True to a point, yes. But if GM wants to be relevant when those younger people eventually have money they need to figure out where their interests are likely headed. That, and people are kinda stupid when it comes to money - they’ll finance something if they think it’s doable and they want it badly enough. Lots of young people do it on overpriced Jeeps and Trucks, even Mustangs. Vettes just don’t have as much appeal in the first place, for whatever reason.
Mark me down as one that would and probably will purchase one. I’ve been waiting a long time for this car to come out. Guess I’ll sell the 57 T-bird and get something a little newer, more reliable, and definitely more comfortable!
I own a "06 Ford GT and a '62 fuel injected Corvette. These cars are the best of both worlds and I am encouraged by the mid-engine Corvette’s introduction. I’ve owned other Corvettes ('79, and '85) in the past and have always had mechanical problems with them and have considered them and the Chevrolet ownership experience sub-par to say the least. I hope this new car is a success and becomes a reliable good value to compete with the tons of foreign iron I see at stoplights in the Carolinas, Virginia and California. I don’t understand the latter but I hope the new Vette is a star and rekindles pride in American manufacturing.
I thought GM was closing down plants because they were moving to EVs? Seems to me that this new Corvette should be competing with the Tesla.
I am sure they will sell some of these, but maybe they have misjudged the market. I mean, where other than on a track can you use that HP? And do older guys who can afford such a car really want one? I would rather have an older classic in 100% condition.
Actually, the all aluminum LS to LT GM V8s tend to weigh less than many DOHC V6 engines. There is this long running fallacy that V8s some how add a ton of weight to a vehicle. As an extreme example, you’d probably think the 2.0 F20C Honda inline 4 used in the well known S2000 would be a feather next to an aluminum LS derived V8 engine, but that isn’t the reality. The F20C weighs 326#s with accessories and aluminum LS variants are between 380# and 410# with accessories. Another example is that people swap aluminum LS V8s into 911 Porches and it weighs LESS than the original flat 6.
There isn’t a linear relationship between weight and displacement/cylinder count. An engine block is a lot of empty space, and it’s pretty easy to have huge increases in engine displacement with out there being a huge increase in physical size or weight. Also turbos and the piping and intercoolers all weigh something, and typically, a boosted F20C will end up weighing more than a N/A LS, and pretty much any nonexotic/race V6 will end up heavier with turbos as well.

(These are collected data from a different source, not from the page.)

-- ==== Sys2Proof/WellFormed.lean ====
section
/-!
DEFINITION. Well-formed instructions: the ones a word of the opcode table stands for. Every operand
type holds exactly the values its field can take (R94), so two checks remain: the operand of
`illegal` is one of the eleven illegal first bytes, and `cb` is no instruction of its own.
-/

namespace Sys2Proof

/-- The eleven illegal first bytes (R109). -/
def illegalBytes : List Byte :=
  [0xD3, 0xDB, 0xDD, 0xE3, 0xE4, 0xEB, 0xEC, 0xED, 0xF4, 0xFC, 0xFD]

/-- Whether an instruction is one that decoding can yield. `cb` is the prefix byte, not an
instruction (R226): its words are those of the extended instruction its second byte selects. -/
def Instr.wellFormed : Instr → Bool
  | .illegal op => illegalBytes.contains op
  | .cb _ => false
  | _ => true

end Sys2Proof
end

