/-- The form of an instruction: its operand shape and operand codes. -/
def Instr.form : Instr → Form
  | .nop => .nop
  | .ldBC_NN nn => .ldR16 .bc nn
  | .ldAtBC_A => .ldIndA .bc
  | .incBC => .incR16 .bc
  | .incB => .inc8 (.reg .b)
  | .decB => .dec8 (.reg .b)
  | .ldB_N n => .ldRN .b n
  | .rlca => .rlca
  | .ldAtNN_SP nn => .ldNNSP nn
  | .addHL_BC => .addHL .bc
  | .ldA_AtBC => .ldAInd .bc
  | .decBC => .decR16 .bc
  | .incC => .inc8 (.reg .c)
  | .decC => .dec8 (.reg .c)
  | .ldC_N n => .ldRN .c n
  | .rrca => .rrca
  | .stop pad => .stop pad
  | .ldDE_NN nn => .ldR16 .de nn
  | .ldAtDE_A => .ldIndA .de
  | .incDE => .incR16 .de
  | .incD => .inc8 (.reg .d)
  | .decD => .dec8 (.reg .d)
  | .ldD_N n => .ldRN .d n
  | .rla => .rla
  | .jrE e => .jr e
  | .addHL_DE => .addHL .de
  | .ldA_AtDE => .ldAInd .de
  | .decDE => .decR16 .de
  | .incE => .inc8 (.reg .e)
  | .decE => .dec8 (.reg .e)
  | .ldE_N n => .ldRN .e n
  | .rra => .rra
  | .jrNZ_E e => .jrCc .nz e
  | .ldHL_NN nn => .ldR16 .hl nn
  | .ldAtHLI_A => .ldIndA .hli
  | .incHL => .incR16 .hl
  | .incH => .inc8 (.reg .h)
  | .decH => .dec8 (.reg .h)
  | .ldH_N n => .ldRN .h n
  | .daa => .daa
  | .jrZ_E e => .jrCc .z e
  | .addHL_HL => .addHL .hl
  | .ldA_AtHLI => .ldAInd .hli
  | .decHL => .decR16 .hl
  | .incL => .inc8 (.reg .l)
  | .decL => .dec8 (.reg .l)
  | .ldL_N n => .ldRN .l n
  | .cpl => .cpl
  | .jrNC_E e => .jrCc .nc e
  | .ldSP_NN nn => .ldR16 .sp nn
  | .ldAtHLD_A => .ldIndA .hld
  | .incSP => .incR16 .sp
  | .incAtHL => .inc8 .atHL
  | .decAtHL => .dec8 .atHL
  | .ldAtHL_N n => .ldMN n
  | .scf => .scf
  | .jrC_E e => .jrCc .c e
  | .addHL_SP => .addHL .sp
  | .ldA_AtHLD => .ldAInd .hld
  | .decSP => .decR16 .sp
  | .incA => .inc8 (.reg .a)
  | .decA => .dec8 (.reg .a)
  | .ldA_N n => .ldRN .a n
  | .ccf => .ccf
  | .ldB_B => .ldRR .b .b
  | .ldB_C => .ldRR .b .c
  | .ldB_D => .ldRR .b .d
  | .ldB_E => .ldRR .b .e
  | .ldB_H => .ldRR .b .h
  | .ldB_L => .ldRR .b .l
  | .ldB_AtHL => .ldRM .b
  | .ldB_A => .ldRR .b .a
  | .ldC_B => .ldRR .c .b
  | .ldC_C => .ldRR .c .c
  | .ldC_D => .ldRR .c .d
  | .ldC_E => .ldRR .c .e
  | .ldC_H => .ldRR .c .h
  | .ldC_L => .ldRR .c .l
  | .ldC_AtHL => .ldRM .c
  | .ldC_A => .ldRR .c .a
  | .ldD_B => .ldRR .d .b
  | .ldD_C => .ldRR .d .c
  | .ldD_D => .ldRR .d .d
  | .ldD_E => .ldRR .d .e
  | .ldD_H => .ldRR .d .h
  | .ldD_L => .ldRR .d .l
  | .ldD_AtHL => .ldRM .d
  | .ldD_A => .ldRR .d .a
  | .ldE_B => .ldRR .e .b
  | .ldE_C => .ldRR .e .c
  | .ldE_D => .ldRR .e .d
  | .ldE_E => .ldRR .e .e
  | .ldE_H => .ldRR .e .h
  | .ldE_L => .ldRR .e .l
  | .ldE_AtHL => .ldRM .e
  | .ldE_A => .ldRR .e .a
  | .ldH_B => .ldRR .h .b
  | .ldH_C => .ldRR .h .c
  | .ldH_D => .ldRR .h .d
  | .ldH_E => .ldRR .h .e
  | .ldH_H => .ldRR .h .h
  | .ldH_L => .ldRR .h .l
  | .ldH_AtHL => .ldRM .h
  | .ldH_A => .ldRR .h .a
  | .ldL_B => .ldRR .l .b
  | .ldL_C => .ldRR .l .c
  | .ldL_D => .ldRR .l .d
  | .ldL_E => .ldRR .l .e
  | .ldL_H => .ldRR .l .h
  | .ldL_L => .ldRR .l .l
  | .ldL_AtHL => .ldRM .l
  | .ldL_A => .ldRR .l .a
  | .ldAtHL_B => .ldMR .b
  | .ldAtHL_C => .ldMR .c
  | .ldAtHL_D => .ldMR .d
  | .ldAtHL_E => .ldMR .e
  | .ldAtHL_H => .ldMR .h
  | .ldAtHL_L => .ldMR .l
  | .halt => .halt
  | .ldAtHL_A => .ldMR .a
  | .ldA_B => .ldRR .a .b
  | .ldA_C => .ldRR .a .c
  | .ldA_D => .ldRR .a .d
  | .ldA_E => .ldRR .a .e
  | .ldA_H => .ldRR .a .h
  | .ldA_L => .ldRR .a .l
  | .ldA_AtHL => .ldRM .a
  | .ldA_A => .ldRR .a .a
  | .addA_B => .alu .add (.reg .b)
  | .addA_C => .alu .add (.reg .c)
  | .addA_D => .alu .add (.reg .d)
  | .addA_E => .alu .add (.reg .e)
  | .addA_H => .alu .add (.reg .h)
  | .addA_L => .alu .add (.reg .l)
  | .addA_AtHL => .alu .add .atHL
  | .addA_A => .alu .add (.reg .a)
  | .adcA_B => .alu .adc (.reg .b)
  | .adcA_C => .alu .adc (.reg .c)
  | .adcA_D => .alu .adc (.reg .d)
  | .adcA_E => .alu .adc (.reg .e)
  | .adcA_H => .alu .adc (.reg .h)
  | .adcA_L => .alu .adc (.reg .l)
  | .adcA_AtHL => .alu .adc .atHL
  | .adcA_A => .alu .adc (.reg .a)
  | .subB => .alu .sub (.reg .b)
  | .subC => .alu .sub (.reg .c)
  | .subD => .alu .sub (.reg .d)
  | .subE => .alu .sub (.reg .e)
  | .subH => .alu .sub (.reg .h)
  | .subL => .alu .sub (.reg .l)
  | .subAtHL => .alu .sub .atHL
  | .subA => .alu .sub (.reg .a)
  | .sbcA_B => .alu .sbc (.reg .b)
  | .sbcA_C => .alu .sbc (.reg .c)
  | .sbcA_D => .alu .sbc (.reg .d)
  | .sbcA_E => .alu .sbc (.reg .e)
  | .sbcA_H => .alu .sbc (.reg .h)
  | .sbcA_L => .alu .sbc (.reg .l)
  | .sbcA_AtHL => .alu .sbc .atHL
  | .sbcA_A => .alu .sbc (.reg .a)
  | .andB => .alu .and (.reg .b)
  | .andC => .alu .and (.reg .c)
  | .andD => .alu .and (.reg .d)
  | .andE => .alu .and (.reg .e)
  | .andH => .alu .and (.reg .h)
  | .andL => .alu .and (.reg .l)
  | .andAtHL => .alu .and .atHL
  | .andA => .alu .and (.reg .a)
  | .xorB => .alu .xor (.reg .b)
  | .xorC => .alu .xor (.reg .c)
  | .xorD => .alu .xor (.reg .d)
  | .xorE => .alu .xor (.reg .e)
  | .xorH => .alu .xor (.reg .h)
  | .xorL => .alu .xor (.reg .l)
  | .xorAtHL => .alu .xor .atHL
  | .xorA => .alu .xor (.reg .a)
  | .orB => .alu .or (.reg .b)
  | .orC => .alu .or (.reg .c)
  | .orD => .alu .or (.reg .d)
  | .orE => .alu .or (.reg .e)
  | .orH => .alu .or (.reg .h)
  | .orL => .alu .or (.reg .l)
  | .orAtHL => .alu .or .atHL
  | .orA => .alu .or (.reg .a)
  | .cpB => .alu .cp (.reg .b)
  | .cpC => .alu .cp (.reg .c)
  | .cpD => .alu .cp (.reg .d)
  | .cpE => .alu .cp (.reg .e)
  | .cpH => .alu .cp (.reg .h)
  | .cpL => .alu .cp (.reg .l)
  | .cpAtHL => .alu .cp .atHL
  | .cpA => .alu .cp (.reg .a)
  | .retNZ => .retCc .nz
  | .popBC => .pop .bc
  | .jpNZ_NN nn => .jpCc .nz nn
  | .jpNN nn => .jp nn
  | .callNZ_NN nn => .callCc .nz nn
  | .pushBC => .push .bc
  | .addA_N n => .aluN .add n
  | .rst00 => .rst .i0
  | .retZ => .retCc .z
  | .ret => .ret
  | .jpZ_NN nn => .jpCc .z nn
  | .cb op2 => .cbPrefix op2
  | .callZ_NN nn => .callCc .z nn
  | .callNN nn => .call nn
  | .adcA_N n => .aluN .adc n
  | .rst08 => .rst .i1
  | .retNC => .retCc .nc
  | .popDE => .pop .de
  | .jpNC_NN nn => .jpCc .nc nn
  | .illegal op => .illegal op
  | .callNC_NN nn => .callCc .nc nn
  | .pushDE => .push .de
  | .subN n => .aluN .sub n
  | .rst10 => .rst .i2
  | .retC => .retCc .c
  | .reti => .reti
  | .jpC_NN nn => .jpCc .c nn
  | .callC_NN nn => .callCc .c nn
  | .sbcA_N n => .aluN .sbc n
  | .rst18 => .rst .i3
  | .ldhAtN_A n => .ldhNA n
  | .popHL => .pop .hl
  | .ldAtC_A => .ldCA
  | .pushHL => .push .hl
  | .andN n => .aluN .and n
  | .rst20 => .rst .i4
  | .addSP_E e => .addSP e
  | .jpHL => .jpHL
  | .ldAtNN_A nn => .ldNNA nn
  | .xorN n => .aluN .xor n
  | .rst28 => .rst .i5
  | .ldhA_AtN n => .ldhAN n
  | .popAF => .pop .af
  | .ldA_AtC => .ldAC
  | .di => .di
  | .pushAF => .push .af
  | .orN n => .aluN .or n
  | .rst30 => .rst .i6
  | .ldHL_SPE e => .ldHLSP e
  | .ldSP_HL => .ldSPHL
  | .ldA_AtNN nn => .ldANN nn
  | .ei => .ei
  | .cpN n => .aluN .cp n
  | .rst38 => .rst .i7
  | .rlcB => .rot .rlc (.reg .b)
  | .rlcC => .rot .rlc (.reg .c)
  | .rlcD => .rot .rlc (.reg .d)
  | .rlcE => .rot .rlc (.reg .e)
  | .rlcH => .rot .rlc (.reg .h)
  | .rlcL => .rot .rlc (.reg .l)
  | .rlcAtHL => .rot .rlc .atHL
  | .rlcA => .rot .rlc (.reg .a)
  | .rrcB => .rot .rrc (.reg .b)
  | .rrcC => .rot .rrc (.reg .c)
  | .rrcD => .rot .rrc (.reg .d)
  | .rrcE => .rot .rrc (.reg .e)
  | .rrcH => .rot .rrc (.reg .h)
  | .rrcL => .rot .rrc (.reg .l)
  | .rrcAtHL => .rot .rrc .atHL
  | .rrcA => .rot .rrc (.reg .a)
  | .rlB => .rot .rl (.reg .b)
  | .rlC => .rot .rl (.reg .c)
  | .rlD => .rot .rl (.reg .d)
  | .rlE => .rot .rl (.reg .e)
  | .rlH => .rot .rl (.reg .h)
  | .rlL => .rot .rl (.reg .l)
  | .rlAtHL => .rot .rl .atHL
  | .rlA => .rot .rl (.reg .a)
  | .rrB => .rot .rr (.reg .b)
  | .rrC => .rot .rr (.reg .c)
  | .rrD => .rot .rr (.reg .d)
  | .rrE => .rot .rr (.reg .e)
  | .rrH => .rot .rr (.reg .h)
  | .rrL => .rot .rr (.reg .l)
  | .rrAtHL => .rot .rr .atHL
  | .rrA => .rot .rr (.reg .a)
  | .slaB => .rot .sla (.reg .b)
  | .slaC => .rot .sla (.reg .c)
  | .slaD => .rot .sla (.reg .d)
  | .slaE => .rot .sla (.reg .e)
  | .slaH => .rot .sla (.reg .h)
  | .slaL => .rot .sla (.reg .l)
  | .slaAtHL => .rot .sla .atHL
  | .slaA => .rot .sla (.reg .a)
  | .sraB => .rot .sra (.reg .b)
  | .sraC => .rot .sra (.reg .c)
  | .sraD => .rot .sra (.reg .d)
  | .sraE => .rot .sra (.reg .e)
  | .sraH => .rot .sra (.reg .h)
  | .sraL => .rot .sra (.reg .l)
  | .sraAtHL => .rot .sra .atHL
  | .sraA => .rot .sra (.reg .a)
  | .swapB => .rot .swap (.reg .b)
  | .swapC => .rot .swap (.reg .c)
  | .swapD => .rot .swap (.reg .d)
  | .swapE => .rot .swap (.reg .e)
  | .swapH => .rot .swap (.reg .h)
  | .swapL => .rot .swap (.reg .l)
  | .swapAtHL => .rot .swap .atHL
  | .swapA => .rot .swap (.reg .a)
  | .srlB => .rot .srl (.reg .b)
  | .srlC => .rot .srl (.reg .c)
  | .srlD => .rot .srl (.reg .d)
  | .srlE => .rot .srl (.reg .e)
  | .srlH => .rot .srl (.reg .h)
  | .srlL => .rot .srl (.reg .l)
  | .srlAtHL => .rot .srl .atHL
  | .srlA => .rot .srl (.reg .a)
  | .bit0_B => .bit .i0 (.reg .b)
  | .bit0_C => .bit .i0 (.reg .c)
  | .bit0_D => .bit .i0 (.reg .d)
  | .bit0_E => .bit .i0 (.reg .e)
  | .bit0_H => .bit .i0 (.reg .h)
  | .bit0_L => .bit .i0 (.reg .l)
  | .bit0_AtHL => .bit .i0 .atHL
  | .bit0_A => .bit .i0 (.reg .a)
  | .bit1_B => .bit .i1 (.reg .b)
  | .bit1_C => .bit .i1 (.reg .c)
  | .bit1_D => .bit .i1 (.reg .d)
  | .bit1_E => .bit .i1 (.reg .e)
  | .bit1_H => .bit .i1 (.reg .h)
  | .bit1_L => .bit .i1 (.reg .l)
  | .bit1_AtHL => .bit .i1 .atHL
  | .bit1_A => .bit .i1 (.reg .a)
  | .bit2_B => .bit .i2 (.reg .b)
  | .bit2_C => .bit .i2 (.reg .c)
  | .bit2_D => .bit .i2 (.reg .d)
  | .bit2_E => .bit .i2 (.reg .e)
  | .bit2_H => .bit .i2 (.reg .h)
  | .bit2_L => .bit .i2 (.reg .l)
  | .bit2_AtHL => .bit .i2 .atHL
  | .bit2_A => .bit .i2 (.reg .a)
  | .bit3_B => .bit .i3 (.reg .b)
  | .bit3_C => .bit .i3 (.reg .c)
  | .bit3_D => .bit .i3 (.reg .d)
  | .bit3_E => .bit .i3 (.reg .e)
  | .bit3_H => .bit .i3 (.reg .h)
  | .bit3_L => .bit .i3 (.reg .l)
  | .bit3_AtHL => .bit .i3 .atHL
  | .bit3_A => .bit .i3 (.reg .a)
  | .bit4_B => .bit .i4 (.reg .b)
  | .bit4_C => .bit .i4 (.reg .c)
  | .bit4_D => .bit .i4 (.reg .d)
  | .bit4_E => .bit .i4 (.reg .e)
  | .bit4_H => .bit .i4 (.reg .h)
  | .bit4_L => .bit .i4 (.reg .l)
  | .bit4_AtHL => .bit .i4 .atHL
  | .bit4_A => .bit .i4 (.reg .a)
  | .bit5_B => .bit .i5 (.reg .b)
  | .bit5_C => .bit .i5 (.reg .c)
  | .bit5_D => .bit .i5 (.reg .d)
  | .bit5_E => .bit .i5 (.reg .e)
  | .bit5_H => .bit .i5 (.reg .h)
  | .bit5_L => .bit .i5 (.reg .l)
  | .bit5_AtHL => .bit .i5 .atHL
  | .bit5_A => .bit .i5 (.reg .a)
  | .bit6_B => .bit .i6 (.reg .b)
  | .bit6_C => .bit .i6 (.reg .c)
  | .bit6_D => .bit .i6 (.reg .d)
  | .bit6_E => .bit .i6 (.reg .e)
  | .bit6_H => .bit .i6 (.reg .h)
  | .bit6_L => .bit .i6 (.reg .l)
  | .bit6_AtHL => .bit .i6 .atHL
  | .bit6_A => .bit .i6 (.reg .a)
  | .bit7_B => .bit .i7 (.reg .b)
  | .bit7_C => .bit .i7 (.reg .c)
  | .bit7_D => .bit .i7 (.reg .d)
  | .bit7_E => .bit .i7 (.reg .e)
  | .bit7_H => .bit .i7 (.reg .h)
  | .bit7_L => .bit .i7 (.reg .l)
  | .bit7_AtHL => .bit .i7 .atHL
  | .bit7_A => .bit .i7 (.reg .a)
  | .res0_B => .res .i0 (.reg .b)
  | .res0_C => .res .i0 (.reg .c)
  | .res0_D => .res .i0 (.reg .d)
  | .res0_E => .res .i0 (.reg .e)
  | .res0_H => .res .i0 (.reg .h)
  | .res0_L => .res .i0 (.reg .l)
  | .res0_AtHL => .res .i0 .atHL
  | .res0_A => .res .i0 (.reg .a)
  | .res1_B => .res .i1 (.reg .b)
  | .res1_C => .res .i1 (.reg .c)
  | .res1_D => .res .i1 (.reg .d)
  | .res1_E => .res .i1 (.reg .e)
  | .res1_H => .res .i1 (.reg .h)
  | .res1_L => .res .i1 (.reg .l)
  | .res1_AtHL => .res .i1 .atHL
  | .res1_A => .res .i1 (.reg .a)
  | .res2_B => .res .i2 (.reg .b)
  | .res2_C => .res .i2 (.reg .c)
  | .res2_D => .res .i2 (.reg .d)
  | .res2_E => .res .i2 (.reg .e)
  | .res2_H => .res .i2 (.reg .h)
  | .res2_L => .res .i2 (.reg .l)
  | .res2_AtHL => .res .i2 .atHL
  | .res2_A => .res .i2 (.reg .a)
  | .res3_B => .res .i3 (.reg .b)
  | .res3_C => .res .i3 (.reg .c)
  | .res3_D => .res .i3 (.reg .d)
  | .res3_E => .res .i3 (.reg .e)
  | .res3_H => .res .i3 (.reg .h)
  | .res3_L => .res .i3 (.reg .l)
  | .res3_AtHL => .res .i3 .atHL
  | .res3_A => .res .i3 (.reg .a)
  | .res4_B => .res .i4 (.reg .b)
  | .res4_C => .res .i4 (.reg .c)
  | .res4_D => .res .i4 (.reg .d)
  | .res4_E => .res .i4 (.reg .e)
  | .res4_H => .res .i4 (.reg .h)
  | .res4_L => .res .i4 (.reg .l)
  | .res4_AtHL => .res .i4 .atHL
  | .res4_A => .res .i4 (.reg .a)
  | .res5_B => .res .i5 (.reg .b)
  | .res5_C => .res .i5 (.reg .c)
  | .res5_D => .res .i5 (.reg .d)
  | .res5_E => .res .i5 (.reg .e)
  | .res5_H => .res .i5 (.reg .h)
  | .res5_L => .res .i5 (.reg .l)
  | .res5_AtHL => .res .i5 .atHL
  | .res5_A => .res .i5 (.reg .a)
  | .res6_B => .res .i6 (.reg .b)
  | .res6_C => .res .i6 (.reg .c)
  | .res6_D => .res .i6 (.reg .d)
  | .res6_E => .res .i6 (.reg .e)
  | .res6_H => .res .i6 (.reg .h)
  | .res6_L => .res .i6 (.reg .l)
  | .res6_AtHL => .res .i6 .atHL
  | .res6_A => .res .i6 (.reg .a)
  | .res7_B => .res .i7 (.reg .b)
  | .res7_C => .res .i7 (.reg .c)
  | .res7_D => .res .i7 (.reg .d)
  | .res7_E => .res .i7 (.reg .e)
  | .res7_H => .res .i7 (.reg .h)
  | .res7_L => .res .i7 (.reg .l)
  | .res7_AtHL => .res .i7 .atHL
  | .res7_A => .res .i7 (.reg .a)
  | .set0_B => .set .i0 (.reg .b)
  | .set0_C => .set .i0 (.reg .c)
  | .set0_D => .set .i0 (.reg .d)
  | .set0_E => .set .i0 (.reg .e)
  | .set0_H => .set .i0 (.reg .h)
  | .set0_L => .set .i0 (.reg .l)
  | .set0_AtHL => .set .i0 .atHL
  | .set0_A => .set .i0 (.reg .a)
  | .set1_B => .set .i1 (.reg .b)
  | .set1_C => .set .i1 (.reg .c)
  | .set1_D => .set .i1 (.reg .d)
  | .set1_E => .set .i1 (.reg .e)
  | .set1_H => .set .i1 (.reg .h)
  | .set1_L => .set .i1 (.reg .l)
  | .set1_AtHL => .set .i1 .atHL
  | .set1_A => .set .i1 (.reg .a)
  | .set2_B => .set .i2 (.reg .b)
  | .set2_C => .set .i2 (.reg .c)
  | .set2_D => .set .i2 (.reg .d)
  | .set2_E => .set .i2 (.reg .e)
  | .set2_H => .set .i2 (.reg .h)
  | .set2_L => .set .i2 (.reg .l)
  | .set2_AtHL => .set .i2 .atHL
  | .set2_A => .set .i2 (.reg .a)
  | .set3_B => .set .i3 (.reg .b)
  | .set3_C => .set .i3 (.reg .c)
  | .set3_D => .set .i3 (.reg .d)
  | .set3_E => .set .i3 (.reg .e)
  | .set3_H => .set .i3 (.reg .h)
  | .set3_L => .set .i3 (.reg .l)
  | .set3_AtHL => .set .i3 .atHL
  | .set3_A => .set .i3 (.reg .a)
  | .set4_B => .set .i4 (.reg .b)
  | .set4_C => .set .i4 (.reg .c)
  | .set4_D => .set .i4 (.reg .d)
  | .set4_E => .set .i4 (.reg .e)
  | .set4_H => .set .i4 (.reg .h)
  | .set4_L => .set .i4 (.reg .l)
  | .set4_AtHL => .set .i4 .atHL
  | .set4_A => .set .i4 (.reg .a)
  | .set5_B => .set .i5 (.reg .b)
  | .set5_C => .set .i5 (.reg .c)
  | .set5_D => .set .i5 (.reg .d)
  | .set5_E => .set .i5 (.reg .e)
  | .set5_H => .set .i5 (.reg .h)
  | .set5_L => .set .i5 (.reg .l)
  | .set5_AtHL => .set .i5 .atHL
  | .set5_A => .set .i5 (.reg .a)
  | .set6_B => .set .i6 (.reg .b)
  | .set6_C => .set .i6 (.reg .c)
  | .set6_D => .set .i6 (.reg .d)
  | .set6_E => .set .i6 (.reg .e)
  | .set6_H => .set .i6 (.reg .h)
  | .set6_L => .set .i6 (.reg .l)
  | .set6_AtHL => .set .i6 .atHL
  | .set6_A => .set .i6 (.reg .a)
  | .set7_B => .set .i7 (.reg .b)
  | .set7_C => .set .i7 (.reg .c)
  | .set7_D => .set .i7 (.reg .d)
  | .set7_E => .set .i7 (.reg .e)
  | .set7_H => .set .i7 (.reg .h)
  | .set7_L => .set .i7 (.reg .l)
  | .set7_AtHL => .set .i7 .atHL
  | .set7_A => .set .i7 (.reg .a)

The follow on to that is that turbo engines only look more efficient on the hoaky EPA test, if they even show it there. If looking at Brake Specific Fuel Consumption numbers while producing much power they are inferior to naturally aspirated engines at the same power level. If driven easy enough, i.e. no boost, turbo engines look efficient, but if driven with much use of boost they quickly become worse because they need a richer air/fuel mixture to not damage the engine, so in real world spirited driving they often return disappointing fuel economy numbers.
I’ve had 4 different Corvettes, all roadsters, all different. I can only hope that GM made the mid-engine Corvette practical, wherein I can carry 2 sets of golf clubs for touring, or room enough to take a trip with my wife and her shoes!
All Corvettes are fast and nimble, but practicality has to be considered if they want me to buy another one.
I am very saddened by this abomination. I am a Corvette enthusiast. I have owned 3 Corvettes, all C3s, I was really disappointed in the 1984 model. It looked too much like a Camaro to me. The Corvette through 1983 always had a very distinctive look. It could never ne mistaken for anything else. I grew yo in the '70s, and those were the years I gravitated to, but I loved the midyear models too, especially the 1963. IMO, from 1984 on, Corvettes never looked like Corvettes. Then in 2004 they lost the pop up headlights. The C7 lost the four round tail lights. None of these were bad looking cars they just didn’t look like Corvettes. And they were still front engine rear wheel drive. It seems GM has given up on the Corvette, and decided to compete with Ferrari and Lambo. And yes, I also owned a base model 1987 Pontiac Fiero, bought new. I kept it for three years, then traded it for a 1977 orange Corvette. Again IMO, the 1974-1977 years were the best looking Corvettes ever made.
I fell in love with the 1953 model, and still think it is the best looking of the lot. Thank you GM for staying with it. The new car looks wonderful. ……Jim.